Позже Спартак спрашивал у себя: а поступил бы он так, как поступил, если б был чуть меньше (или же чуть больше) пьян? И всегда отвечал: разумеется, да.
В общем, партийный работник Юра головой открыл дверь в залу и той же головой, под визг перепуганных дам, вошел в соприкосновение с платяным шкафом.
Шкаф удар выдержал. Юра тряпичной куклой сполз на пол и закрыл глаза. На скуле его стремительно набухал пламенеющий фингал.
Спартак вышел следом, намереваясь продолжить, но Марсель, увидев его лицо, скорее инстинктивно, нежели руководствуясь доводами разума, выскочил из-за стола, прыгнул сзади и умело взял Спартака в захват. Его отец выматерился в полный голос. Комсомолец растерянно хлопал ресницами. А Натка закричала, некрасиво раззявя рот:
– Гад, ты не имел никакого права ревновать! Ты мне никто!
Спартак отшатнулся, будто это ему дали в морду.
А Наташка бросилась обнимать, приводить в чувство поверженного райкомовского героя.
В общем, некрасиво получилось.
Но наутро выяснилось, что все еще хуже.
Юра оказался не просто партработником и супругом Наташки Долининой. Он был сынком одного народного киноартиста, не только всенародного любимца и лауреата многочисленных премий, но и фаворитом Первого секретаря. А как известно, искусство зачастую сильнее и весомее любого партийного циркуляра. И папочка увечного Юры пригрозил дойти до Смольного, до Кремля, аж до Самого, ежели в кратчайшее время враг народа Котляревский не будет прилюдно четвертован на площади перед райкомом.
А если еще всплывет мутная история с отцом Спартака да с вольнодумной сестренкой...
Сам Спартак на эту тему особо не переживал. Сидел почти безвылазно в своей комнате и тупо ждал, когда за ним придут. Даже вещи собрал.
Приходить отчего-то не торопились.
Спас положение не кто иной, как Комсомолец.
Третьего января он кликнул Владу и, сияя, как начищенный сапог, без стука вошел в комнату к Спартаку.
Спартак, как патриций возлежа на своей кровати, поднял глаза от книжки и вопросительно посмотрел на незваных гостей.
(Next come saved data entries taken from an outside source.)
theorem witness_EachCommandFetchesFromItsProgram : (inVarint 2 2 0 0 []).cmd.op = 2#4 ∧
    (inVarint 10 2 0 0 []).cmd.op = 10#4 ∧ (inVarint 10 2 0 0 []).dp.state = .idle ∧
    (inVarint 11 2 0 0 []).cmd.op = 11#4 ∧ (inVarint 11 2 0 0 []).dp.state = .idle ∧
    (inVarint 12 2 0 0 []).cmd.op = 12#4 ∧ (inVarint 12 2 0 0 []).fv.state = .idle ∧
    (walking 10 0 0 0 0 [] []).cmd.op = 10#4 ∧ (walking 10 0 0 0 0 [] []).dp.state = .expectingTag ∧
    (walking 12 0 0 0 0 [] []).cmd.op = 12#4 ∧ (walking 12 0 0 0 0 [] []).fv.state = .expectingTag := by decide

theorem witness_DecodeInvertsEncode : WellFormed (.lit 59) ∧ WellFormed (.copy4 63 0xFFFFFFFF) := by decide

theorem witness_EncodeInvertsDecode : decode .preamble [0x80#8] = .ok (.vcont 0, []) ∧ decode .tag [0xEC#8, 0x61#8] = .ok (.lit 59, [0x61#8]) ∧
    decode .command [15#8] = .ok (.reserved15, []) := by decide

theorem witness_EncodedFieldsAreTheOperands : 128 ≤ (0x80#8).toNat ∧ (0x7F#8).toNat < 128 ∧ ((0xEC#8).toNat % 4 = 0 ∧ (0xEC#8).toNat / 4 ≤ 59) ∧
    (0xFD#8).toNat % 4 = 1 ∧ (0xFE#8).toNat % 4 = 2 ∧ (0xFF#8).toNat % 4 = 3 := by decide

theorem witness_TagByteGivesTheHeaderLength : headerLen 0xFC#8 ≤ [0x00#8, 0x00#8, 0x00#8, 0x00#8].length + 1 ∧
    [0x00#8, 0x00#8, 0x00#8].length + 1 < headerLen 0xFC#8 := by decide

theorem witness_NoInstructionWritesWhatTheHostOwns : ∃ t, exec .maxClen (host 6 0 0 [] []) = .next t := ⟨_, rfl⟩

theorem witness_UnitsKeepToTheirOwnState : (∃ t, exec (.vcont 1) (inVarint 12 2 0 0 []) = .next t) ∧ (∃ t, exec (.lit 0) (walking 12 1 3 1 0 [] []) = .next t) ∧
    (∃ t, exec (.copy1 0 0) (walking 10 1 3 1 0 [] []) = .next t) ∧ (∃ t, exec .maxClen (host 6 0 0 [] []) = .next t) ∧
    (∃ t, exec .uncompress (host 6 0 0 [] []) = .next t) ∧ (∃ t, exec .isValid (host 6 0 0 [] []) = .next t) := ⟨⟨_, rfl⟩, ⟨_, rfl⟩, ⟨_, rfl⟩, ⟨_, rfl⟩, ⟨_, rfl⟩, ⟨_, rfl⟩⟩

theorem witness_BusyBlockHoldsThePort : let s := { inVarint 2 2 0 0 [0xAC, 0x02] with port := [.writeA0 7] }
    s.rst = false ∧ busy s = true ∧ ∃ t, step s = .next t := ⟨rfl, by decide, _, rfl⟩

theorem witness_IdleBlockAcceptsTheOldestMove : let s := fun h : List HostMove => { State.reset with port := h }
    (∀ h, (s h).rst = false ∧ busy (s h) = false ∧ (s h).port = h) ∧
      (2 ^ 64 - 1 < 2 ^ (s [.storeFrame (2 ^ 64 - 1) 1]).params.posW) ∧ (0x7FFFFFFE#32).toNat < (s [.storeOut 0x7FFFFFFE 1]).params.maxOutputLen.toNat := ⟨fun _ => ⟨rfl, (by decide : busy State.reset = false), rfl⟩, by decide, by decide⟩

theorem witness_HostReadsTheResponseRegisters : (3 : Nat) < 4 ∧ (9 : Nat) < 10 := by decide

/-- Each way an argument is turned away, at the boundary. -/
theorem witness_BadArgumentsAreBadCommand :
    (let s := host 0x100000000 0 0 [] []; 2 ^ 32 ≤ s.cmd.a0) ∧
    (let s := host 3 2 0 [] []; s.cmd.a1 < s.cmd.a0) ∧
    (let s := host 0x100000000 0 0 [] []; 2 ^ 32 ≤ s.cmd.a0) ∧
    (let s := host 1 0x100000000 0 [] []; 2 ^ 32 ≤ s.cmd.a1) ∧
    (let s := host 0 0 0 [] []; s.cmd.a0 = 0) ∧
    (let s := host 2 0xFFFFFFFF 0 [] []; 2 ^ 32 < s.cmd.a1 + s.cmd.a0) ∧
    (let s := host 0x100000000 4 0 [] []; 2 ^ 32 ≤ s.cmd.a0) ∧
    (let s := host 1 0x100000000 0 [] []; 2 ^ 32 ≤ s.cmd.a1) ∧
    (let s := host 0 4 0 [] []; s.cmd.a0 = 0) ∧
    (let s := host 5 3 0 [] []; s.cmd.a1 < 4) ∧
    (let s := host 1 0 0 [] []; s.cmd.a1 < s.cmd.a0) ∧
    (let s := host 0x100000000 0x100000000 0x100000000 [] []; 2 ^ 32 ≤ s.cmd.a0) ∧
    (let s := host 0 0x100000000 0x100000000 [] []; 2 ^ 32 ≤ s.cmd.a1) ∧
    (let s := host 0 0 0x200000000 [] []; 2 ^ 33 ≤ s.cmd.a2) ∧
    (let s := host 1 0 0 [] []; s.cmd.a1 < s.cmd.a0) ∧
    (let s := host 0 1 0 [] []; s.cmd.a2 < s.cmd.a1) ∧
    (let s := host 0 0 0x100000001 [] []; 2 ^ 32 < s.cmd.a2) ∧
    (let s := host 0x100000000 1 0 [] []; 2 ^ 32 ≤ s.cmd.a0) ∧
    (let s := host 0 0x20000 0 [] []; 2 ^ 17 ≤ s.cmd.a1) ∧
    (let s := host 0 0 0 [] []; s.cmd.a1 = 0) ∧
    (let s := host 0 65537 0 [] []; 65536 < s.cmd.a1) ∧
    (let s := host 0xFFFFFFFF 2 0 [] []; 2 ^ 32 < s.cmd.a0 + s.cmd.a1) ∧
    (let s := host 0x100000000 0 0 [] []; 2 ^ 32 ≤ s.cmd.a0) ∧
    (let s := host 0x100000000 0 0 [] []; 2 ^ 32 ≤ s.cmd.a0) := by decide

theorem witness_VcontTakesSevenBitsOrIsTooLong : (inVarint 2 6 0 3 []).vd.i.toNat ≤ 3 ∧ (inVarint 2 6 0 4 []).vd.i.toNat = 4 := by decide

theorem witness_VlastEndsTheVarint : (let s := inVarint 2 5 0 4 []; s.vd.i.toNat ≤ 4 ∧ s.vd.i.toNat = 4 ∧ 0x0F < (0x10#7).toNat) ∧
    (let s := inVarint 2 5 0 4 []; ¬ (s.vd.i.toNat = 4 ∧ 0x0F < (0x0F#7).toNat) ∧ s.cmd.op = 2#4) ∧
    (let s := inVarint 11 5 0 0 []; ¬ (s.vd.i.toNat = 4 ∧ 0x0F < (0x7F#7).toNat) ∧ s.cmd.op = 11#4) := by decide

theorem witness_PreambleEndsInTagsOrLengthCap : (let s := inVarint 10 5 0x0FFFFFFF 4 [];
      s.vd.i.toNat ≤ 4 ∧ ¬ (s.vd.i.toNat = 4 ∧ 0x0F < (0x07#7).toNat) ∧ s.cmd.op = 10#4 ∧
        (s.vd.val ||| BitVec.ofNat 32 ((0x07#7).toNat <<< (7 * s.vd.i.toNat))).toNat = s.params.maxOutputLen.toNat) ∧
    (let s := inVarint 12 5 0 4 [];
      s.vd.i.toNat ≤ 4 ∧ ¬ (s.vd.i.toNat = 4 ∧ 0x0F < (0x08#7).toNat) ∧ s.cmd.op = 12#4 ∧
        (s.vd.val ||| BitVec.ofNat 32 ((0x08#7).toNat <<< (7 * s.vd.i.toNat))).toNat = s.params.maxOutputLen.toNat + 1) := by decide

theorem witness_VarintEncPushesTheMinimalVarint : (host 0xFFFFFFFF 0 0 [] []).cmd.a0 < 2 ^ 32 := by decide

theorem witness_VarintsRoundTrip : let rd : Nat → Byte := cellGet (bytesAt0 [0xAC, 0x02])
    300 < 2 ^ 32 ∧ 0 + (varintEncode 300).length ≤ 2 ∧ (∀ j, j < 2 → rd (0 + j) = (varintEncode 300).getD j 0) ∧
      varintDecode rd 0 2 = .ok (300, 2) := by decide
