-- ==== Sys2Proof/Word.lean ====
section
/-! DEFINITION. The word types of the ILH-C832 and their plainest arithmetic (R7, R8, R12). -/
namespace Sys2Proof

/-- A register: 32 bits wide (R12). -/
abbrev Word := BitVec 32
/-- A byte. -/
abbrev Byte := BitVec 8
/-- An Anvil data word and an input, port or mantissa value (R28). -/
abbrev Word24 := BitVec 24
/-- A 64-bit quantity: a host address, a SEQ. -/
abbrev Word64 := BitVec 64
/-- One of the eight engine slices E0-E7 (R15). -/
abbrev Eng := Fin 8
/-- One of the five read-channel chains CH0-CH4 of an engine. -/
abbrev Chn := Fin 5
/-- One of the four read spots of an engine. -/
abbrev Spot := Fin 4

/-- A number limited to the range `lo` to `hi`. -/
def clampInt (lo hi x : Int) : Int := if x < lo then lo else if hi < x then hi else x

/-- A count that stops at `top`. -/
def satInc (top n : Nat) : Nat := if n < top then n + 1 else n

/-- A sum that stops at `top`. -/
def satAdd (top n d : Nat) : Nat := if n + d < top then n + d else top

end Sys2Proof
end

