/-- Register tables of block ch, part 1 (R99 and on). -/
def chRegs1 : List RegInfo := [
    ⟨"EQ_TAP", 0xc0, 15, 4, 1, 4, [⟨0, 14, .rw, 0x0, false⟩]⟩,
    ⟨"EQ_ALT", 0x100, 15, 4, 1, 4, [⟨0, 14, .rw, 0x0, false⟩]⟩,
    ⟨"PR_CFG", 0x140, 1, 4, 1, 4, [⟨0, 2, .rw, 0x0, false⟩, ⟨2, 2, .rw, 0x1, false⟩, ⟨8, 6, .rw, 0x1, false⟩, ⟨16, 6, .rw, 0x2, false⟩, ⟨24, 6, .rw, 0x2, false⟩]⟩,
    ⟨"VIT_CFG", 0x144, 1, 4, 1, 4, [⟨0, 8, .rw, 0x10, false⟩, ⟨8, 1, .rw, 0x1, false⟩]⟩,
    ⟨"SYNC_CFG", 0x150, 1, 4, 1, 4, [⟨0, 3, .rw, 0x2, false⟩, ⟨3, 2, .rw, 0x2, false⟩, ⟨5, 1, .rw, 0x1, false⟩, ⟨6, 1, .rw, 0x0, false⟩]⟩,
    ⟨"SYNC_STAT", 0x154, 1, 4, 1, 4, [⟨0, 5, .ro, 0x0, false⟩, ⟨5, 4, .ro, 0x0, false⟩, ⟨12, 4, .ro, 0x0, false⟩]⟩,
    ⟨"SYNC_CNT", 0x158, 1, 4, 1, 4, [⟨0, 8, .ro, 0x0, false⟩, ⟨8, 8, .ro, 0x0, false⟩, ⟨16, 8, .ro, 0x0, false⟩, ⟨24, 8, .ro, 0x0, false⟩]⟩,
    ⟨"DEC_CFG", 0x160, 1, 4, 1, 4, [⟨0, 3, .rw, 0x1, false⟩, ⟨3, 3, .rw, 0x2, false⟩, ⟨8, 1, .rw, 0x1, false⟩]⟩,
    ⟨"DEC_STAT", 0x164, 1, 4, 1, 4, [⟨0, 1, .ro, 0x0, false⟩, ⟨1, 1, .ro, 0x0, false⟩, ⟨2, 1, .ro, 0x0, false⟩, ⟨3, 1, .ro, 0x0, false⟩, ⟨4, 1, .ro, 0x0, false⟩, ⟨5, 1, .ro, 0x0, false⟩, ⟨6, 1, .ro, 0x0, false⟩, ⟨7, 1, .ro, 0x0, false⟩, ⟨8, 1, .ro, 0x0, false⟩, ⟨9, 2, .ro, 0x0, false⟩, ⟨12, 6, .ro, 0x0, false⟩, ⟨18, 6, .ro, 0x0, false⟩]⟩,
    ⟨"DEC_SYM", 0x168, 1, 4, 1, 4, [⟨0, 16, .ro, 0x0, false⟩, ⟨16, 16, .ro, 0x0, false⟩]⟩,
    ⟨"DEC_EDC", 0x16c, 1, 4, 1, 4, [⟨0, 32, .ro, 0x0, false⟩]⟩,
    ⟨"DEC_ADDR", 0x170, 1, 4, 1, 4, [⟨0, 28, .ro, 0x0, false⟩, ⟨28, 3, .ro, 0x0, false⟩, ⟨31, 1, .ro, 0x0, false⟩]⟩]

/-- Register tables of block ch, part 2 (R99 and on). -/
def chRegs2 : List RegInfo := [
    ⟨"RED", 0x178, 1, 4, 1, 4, [⟨0, 2, .rw, 0x0, false⟩, ⟨2, 2, .rw, 0x0, false⟩]⟩,
    ⟨"RPL_CTRL", 0x180, 1, 4, 1, 4, [⟨0, 1, .rw, 0x0, false⟩, ⟨1, 1, .wo, 0x0, false⟩, ⟨2, 1, .wo, 0x0, false⟩, ⟨3, 1, .ro, 0x0, false⟩, ⟨4, 2, .ro, 0x0, false⟩]⟩,
    ⟨"RPL_BASE", 0x184, 1, 4, 1, 4, [⟨0, 14, .rw, 0x0, false⟩]⟩,
    ⟨"RPL_CLUSTER", 0x188, 1, 4, 1, 4, [⟨0, 28, .rw, 0x0, false⟩, ⟨28, 3, .rw, 0x0, false⟩]⟩]

/-- All register tables of block ch. -/
def chRegs : List RegInfo := chRegs0 ++ chRegs1 ++ chRegs2

/-- Register tables of block wob, part 0 (R100 and on). -/
def wobRegs0 : List RegInfo := [
    ⟨"WPLL_CTRL", 0x300, 1, 4, 1, 4, [⟨0, 1, .rw, 0x0, false⟩, ⟨1, 3, .rw, 0x3, false⟩, ⟨4, 1, .wo, 0x0, false⟩]⟩,
    ⟨"WPLL_STAT", 0x304, 1, 4, 1, 4, [⟨0, 1, .ro, 0x0, false⟩, ⟨1, 1, .ro, 0x0, false⟩, ⟨2, 1, .ro, 0x0, false⟩, ⟨8, 24, .ro, 0x0, false⟩]⟩,
    ⟨"ADIP_STAT", 0x308, 1, 4, 1, 4, [⟨0, 28, .ro, 0x0, false⟩, ⟨28, 3, .ro, 0x0, false⟩, ⟨31, 1, .ro, 0x0, false⟩]⟩,
    ⟨"WPLL_EVT", 0x30c, 1, 4, 1, 4, [⟨0, 1, .w1c, 0x0, false⟩, ⟨1, 1, .w1c, 0x0, false⟩, ⟨2, 1, .w1c, 0x0, false⟩]⟩,
    ⟨"WPLL_EVT_EN", 0x310, 1, 4, 1, 4, [⟨0, 3, .rw, 0x0, false⟩]⟩,
    ⟨"CAP_CTRL", 0x380, 1, 4, 1, 4, [⟨0, 1, .rw, 0x0, false⟩, ⟨1, 3, .rw, 0x0, false⟩, ⟨4, 3, .rw, 0x0, false⟩, ⟨8, 2, .rw, 0x0, false⟩, ⟨10, 6, .rw, 0x0, false⟩]⟩,
    ⟨"CAP_STAT", 0x384, 1, 4, 1, 4, [⟨0, 1, .ro, 0x0, false⟩, ⟨1, 1, .ro, 0x0, false⟩, ⟨2, 16, .ro, 0x0, false⟩]⟩]

/-- All register tables of block wob. -/
def wobRegs : List RegInfo := wobRegs0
Сам, однако, не делая ни малейшей попытки встать.
– Скажи-ка, гладиатор фигов, почему ты с повинной не идешь? – с ходу поинтересовался Комсомолец.
– С повинной – это когда хотят повиниться, – угрюмо ответил Спартак и перевернул страницу. – А я себя виноватым не считаю.
– Это суд определит, виноват ты или нет...
– Только что-то они не торопятся меня судить.
Комсомолец махнул рукой и без приглашения уселся на стул.
– Я тут справки навел. Оказывается, этот актеришка, отец того придурка – вовсе даже не фаворит Первого. Он бывший фаворит. И теперь его звездочка медленно, но верно с киносклона катится к горизонту. Так что все его вопли в горкоме вызывают исключительно зубную боль, и реагировать на сигнал никто не торопится.